In order to preserve the site and ensure the continuation of research, a simple method was used to explore the sub-bog walls. This involved the location and mapping of these hidden walls by probing with long T-shaped iron rods. (These were locally available as they were traditionally used to probe for prehistoric fallen timber below the bog.) The ensuing excavation of habitation sites and tombs revealed the way of life of people living 200 generations earlier. They were a community of farmers who cleared large areas of forest for use as farm land. Their main economy was cattle rearing but among them were also craftspeople and builders in both wood and stone.

It was discovered that these people arrived in a land with substantial forest cover. This was cleared to provide access to arable land and to provide building material and firewood. Palaeoecological research published in 1995 and 2001 indicated that the woodland cleared by the farmers was primarily pine and birch, and was cleared to create pasture for livestock. This clearance continued onward and outward away from the area in continuing procurement of firewood.

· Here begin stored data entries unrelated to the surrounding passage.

-- ==== Sys2Proof/Laws/Regs.lean ====
section
/-!
SUPPORT. Regs.lean: reading a register after a write: the register written reads as written, every other register of the page and every other
page is unchanged; the fields of a word; and what the interrupt causes and the counters become.
-/

namespace Sys2Proof.Machine

variable (s : State)

theorem Page.key_mod (p : Page) : p.key % 4096 = 0 := Nat.mul_mod_left _ _

/-- A page's key names the page, for the instances the hardware has. -/
theorem Page.key_inj {p q : Page} (hp : p.inst < 4096) (hq : q.inst < 4096) (h : p.key = q.key) : p = q := by
  have hi : p.inst = q.inst := by unfold Page.key at h; omega
  have hb : p.blk.idx = q.blk.idx := by unfold Page.key at h; omega
  obtain ⟨pb, pi⟩ := p
  obtain ⟨qb, qi⟩ := q
  have : pb = qb := by
    have e1 : blockOf pb.idx = pb := by cases pb <;> rfl
    have e2 : blockOf qb.idx = qb := by cases qb <;> rfl
    rw [← e1, ← e2]; exact congrArg blockOf hb
  simp_all

/-- A register reads the same where the register file is the same. -/
theorem rd_of_regs {s t : State} (h : t.regs = s.regs) (p : Page) (o : Nat) : t.rd p o = s.rd p o := congrArg (SMap.get regDefault · (p.key + o % 4096)) h

@[simp] theorem ans_resp (r : Resp) : (s.ans r).resp = r := rfl
@[simp] theorem rd_ans (r : Resp) (p : Page) (o : Nat) : (s.ans r).rd p o = s.rd p o := rfl
@[simp] theorem rdN_ans (r : Resp) (p : Page) (o : Nat) : (s.ans r).rdN p o = s.rdN p o := rfl
@[simp] theorem rd64_ans (r : Resp) (p : Page) (o : Nat) : (s.ans r).rd64 p o = s.rd64 p o := rfl
@[simp] theorem fld_ans (r : Resp) (p : Page) (o hi lo : Nat) : (s.ans r).fld p o hi lo = s.fld p o hi lo := rfl
@[simp] theorem flag_ans (r : Resp) (p : Page) (o i : Nat) : (s.ans r).flag p o i = s.flag p o i := rfl
@[simp] theorem byte_ans (r : Resp) (a : Nat) : (s.ans r).byte a = s.byte a := rfl

@[simp] theorem rd_wr_same (p : Page) (o : Nat) (w : Word) : (s.wr p o w).rd p o = w :=
  SMap.get_set_same regDefault s.regs _ w

theorem rd_wr_off (p : Page) {o o' : Nat} (w : Word) (h : o' % 4096 ≠ o % 4096) : (s.wr p o w).rd p o' = s.rd p o' := by
  have hk : p.key + o' % 4096 ≠ p.key + o % 4096 := by omega
  exact SMap.get_set_other regDefault s.regs w hk

theorem rd_wr_key {p q : Page} (o o' : Nat) (w : Word) (h : q.key ≠ p.key) : (s.wr p o w).rd q o' = s.rd q o' := by
  have hq := Page.key_mod q
  have hp := Page.key_mod p
  have hk : q.key + o' % 4096 ≠ p.key + o % 4096 := by omega
  exact SMap.get_set_other regDefault s.regs w hk

theorem rd_wr_blk {p q : Page} (o o' : Nat) (w : Word) (h : q.blk ≠ p.blk) : (s.wr p o w).rd q o' = s.rd q o' := by
  refine rd_wr_key s o o' w fun hk => h ?_
  have h1 := blockOf_key p 0
  have h2 := blockOf_key q 0
  rw [← h1, ← h2, hk]

/-- The field written reads as the low bits of the value written. -/
theorem bits_setBits_same (w : Word) (hi lo v : Nat) (h : lo ≤ hi) (hh : hi < 32) : (w.setBits hi lo v).bits hi lo = v % 2 ^ (hi + 1 - lo) := by
  unfold Word.bits Word.setBits Word.ones
  apply Nat.eq_of_testBit_eq
  intro i
  simp only [BitVec.testBit_toNat, BitVec.getLsbD_and, BitVec.getLsbD_ushiftRight, BitVec.getLsbD_or, BitVec.getLsbD_not,
    BitVec.getLsbD_shiftLeft, BitVec.getLsbD_ofNat, Nat.testBit_two_pow_sub_one, Nat.testBit_mod_two_pow]
  by_cases h1 : i < hi + 1 - lo
  · have : lo + i < 32 := by omega
    have h2 : ¬ lo + i < lo := by omega
    have h3 : lo + i - lo = i := by omega
    have h4 : i < 32 := by omega
    simp [*]
  · simp [h1]

/-- A field that the write does not touch is unchanged. -/
theorem bits_setBits_other (w : Word) (hi lo v a b : Nat) (h : a < lo ∨ hi < b) : (w.setBits hi lo v).bits a b = w.bits a b := by
  unfold Word.bits Word.setBits Word.ones
  apply Nat.eq_of_testBit_eq
  intro i
  simp only [BitVec.testBit_toNat, BitVec.getLsbD_and, BitVec.getLsbD_ushiftRight, BitVec.getLsbD_or, BitVec.getLsbD_not,
    BitVec.getLsbD_shiftLeft, BitVec.getLsbD_ofNat, Nat.testBit_two_pow_sub_one]
  by_cases h1 : i < a + 1 - b
  · obtain h | h := h
    · have : b + i < lo := by omega
      by_cases hx : b + i < 32
      · simp [*]
      · have : w.getLsbD (b + i) = false := BitVec.getLsbD_of_ge _ _ (by omega)
        simp [*]
    · have h3 : ¬ b + i - lo < hi + 1 - lo := by omega
      by_cases hx : b + i < 32
      · simp [*]
      · have : w.getLsbD (b + i) = false := BitVec.getLsbD_of_ge _ _ (by omega)
        simp [*]
  · simp [h1]

/-- One bit as a field. -/
theorem bit_setBits_same (w : Word) (i : Nat) (b : Bool) (h : i < 32) : (w.setBits i i (b2n b)).bit i = b := by
  have e : i + 1 - i = 1 := by omega
  unfold Word.bit Word.setBits Word.ones
  rw [e]
  cases b <;> simp [b2n, h]

theorem bit_setBits_other (w : Word) (hi lo v i : Nat) (h : i < lo ∨ hi < i) : (w.setBits hi lo v).bit i = w.bit i := by
  unfold Word.bit Word.setBits Word.ones
  simp only [BitVec.getLsbD_and, BitVec.getLsbD_or, BitVec.getLsbD_not, BitVec.getLsbD_shiftLeft, BitVec.getLsbD_ofNat,
    Nat.testBit_two_pow_sub_one]
  by_cases hx : i < 32
  · obtain h | h := h
    · simp [*]
    · have h2 : ¬ i < lo ∨ i < lo := by omega
      have h3 : ¬ i - lo < hi + 1 - lo ∨ i < lo := by omega
      obtain h3 | h3 := h3
      · simp [*]
      · simp [*]
  · have : w.getLsbD i = false := BitVec.getLsbD_of_ge _ _ (by omega)
    simp [*]

@[simp] theorem fld_setFld_same (p : Page) (o hi lo v : Nat) (h : lo ≤ hi) (hh : hi < 32) :
    (s.setFld p o hi lo v).fld p o hi lo = v % 2 ^ (hi + 1 - lo) := by
  simp [State.fld, State.setFld, bits_setBits_same _ _ _ _ h hh]

@[simp] theorem flag_setFlag_same (p : Page) (o i : Nat) (b : Bool) (h : i < 32) : (s.setFlag p o i b).flag p o i = b := by
  simp [State.flag, State.setFlag, State.setFld, bit_setBits_same _ _ _ h]

/-- A cause just raised is set. -/
@[simp] theorem flag_raise_same (p : Page) (i : Nat) (h : i < 32) : (s.raise p i).flag p 0x010 i = true := flag_setFlag_same s p _ i true h

@[simp] theorem rdN_wrN_same (p : Page) (o v : Nat) : (s.wrN p o v).rdN p o = v % 4294967296 := by
  simp [State.rdN, State.wrN, BitVec.toNat_ofNat]

/-- What a write of another register of the page leaves: the register, its fields and its bits. -/
theorem rd_setFld_off (p : Page) {o o' : Nat} (hi lo v : Nat) (h : o' % 4096 ≠ o % 4096) : (s.setFld p o hi lo v).rd p o' = s.rd p o' :=
  rd_wr_off s p _ h

theorem rd_setFlag_off (p : Page) {o o' : Nat} (i : Nat) (b : Bool) (h : o' % 4096 ≠ o % 4096) : (s.setFlag p o i b).rd p o' = s.rd p o' :=
  rd_wr_off s p _ h

theorem rd_raise_off (p : Page) {o : Nat} (i : Nat) (h : o % 4096 ≠ 16) : (s.raise p i).rd p o = s.rd p o :=
  rd_wr_off s p _ (by simpa using h)

theorem rd_incCtr_off (p : Page) {o o' : Nat} (h : o' % 4096 ≠ o % 4096) : (s.incCtr p o).rd p o' = s.rd p o' :=
  rd_wr_off s p _ h

theorem rd_wrN_off (p : Page) {o o' : Nat} (v : Nat) (h : o' % 4096 ≠ o % 4096) : (s.wrN p o v).rd p o' = s.rd p o' :=
  rd_wr_off s p _ h

/-- A counter goes up by one, saturating, unless a counter freeze holds it. -/
theorem rdN_incCtr (p : Page) (o : Nat) (h : s.ctrFrozen p = false) : (s.incCtr p o).rdN p o = min (s.rdN p o + 1) 4294967295 := by
  unfold State.incCtr State.addCtr
  rw [rdN_wrN_same]
  simp only [h, Bool.false_eq_true, if_false]
  omega

/-! ### Memory -/

@[simp] theorem byte_setByte_same (a : Nat) (b : Byte) : (s.setByte a b).byte a = b := by
  simp [State.byte, State.setByte]

theorem byte_setByte_other {a c : Nat} (b : Byte) (h : c ≠ a) : (s.setByte a b).byte c = s.byte c := by
  unfold State.byte State.setByte
  exact SMap.get_set_other _ _ _ h

/-- A store changes the bytes it stores and no other. -/
theorem byte_store_other (a n v c : Nat) (h : c < a ∨ a + n ≤ c) : (s.store a n v).byte c = s.byte c := by
  induction n generalizing s a v with
  | zero => rfl
  | succ n ih =>
    unfold State.store
    rw [ih _ _ _ (by omega), byte_setByte_other _ _ (by omega)]

/-- The bytes a store puts down. -/
theorem byte_store_in (a n v i : Nat) (h : i < n) : (s.store a n v).byte (a + i) = BitVec.ofNat 8 (v / 256 ^ i) := by
  induction n generalizing s a v i with
  | zero => omega
  | succ n ih =>
    unfold State.store
    cases i with
    | zero => rw [byte_store_other _ _ _ _ _ (by omega)]; simp
    | succ i =>
      have := ih (s.setByte a (BitVec.ofNat 8 v)) (a + 1) (v / 256) i (by omega)
      rw [show a + (i + 1) = a + 1 + i by omega, this, Nat.div_div_eq_div_mul, Nat.pow_succ, Nat.mul_comm]

/-! ### The gate -/

/-- A write that passes the gate has its own effect. -/
theorem gated_of_passes {r : Req} {p : Page} {off : Nat} (k : State → State) (h : s.passes r p off = true) :
    gated r p off s k = .next ((k s).ans .none) := by
  unfold State.passes at h
  unfold gated
  split at h
  · next hg =>
    simp only [Bool.not_eq_true'] at h
    simp [hg, h, done]
  · exact absurd h (by simp)

/-- A read that reaches the register has its own effect. -/
theorem gatedRead_of_reads {r : Req} {p : Page} (k : State → Nat × State) (h : s.reads r p = true) :
    gatedRead r p s k = .next ((k s).2.ans (.data (k s).1)) := by
  unfold State.reads at h
  simp only [Bool.and_eq_true, Bool.not_eq_true'] at h
  unfold gatedRead
  simp [h.1.1, h.1.2, h.2, answer]

end Sys2Proof.Machine
end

The climate at the time was much warmer, leading to almost year-round growth potential. Samples taken from the remains of trees found in the bog provided evidence of this.

For a while, these people prospered, but some changes led to the development of raised bogs and the transformation of the arable land into barren and unusable land. An ironpan has developed in the subsoil over the area of the Céide Fields.

Seamas Caulfield has estimated that there is more than 100 km of stone wall hidden beneath the bog.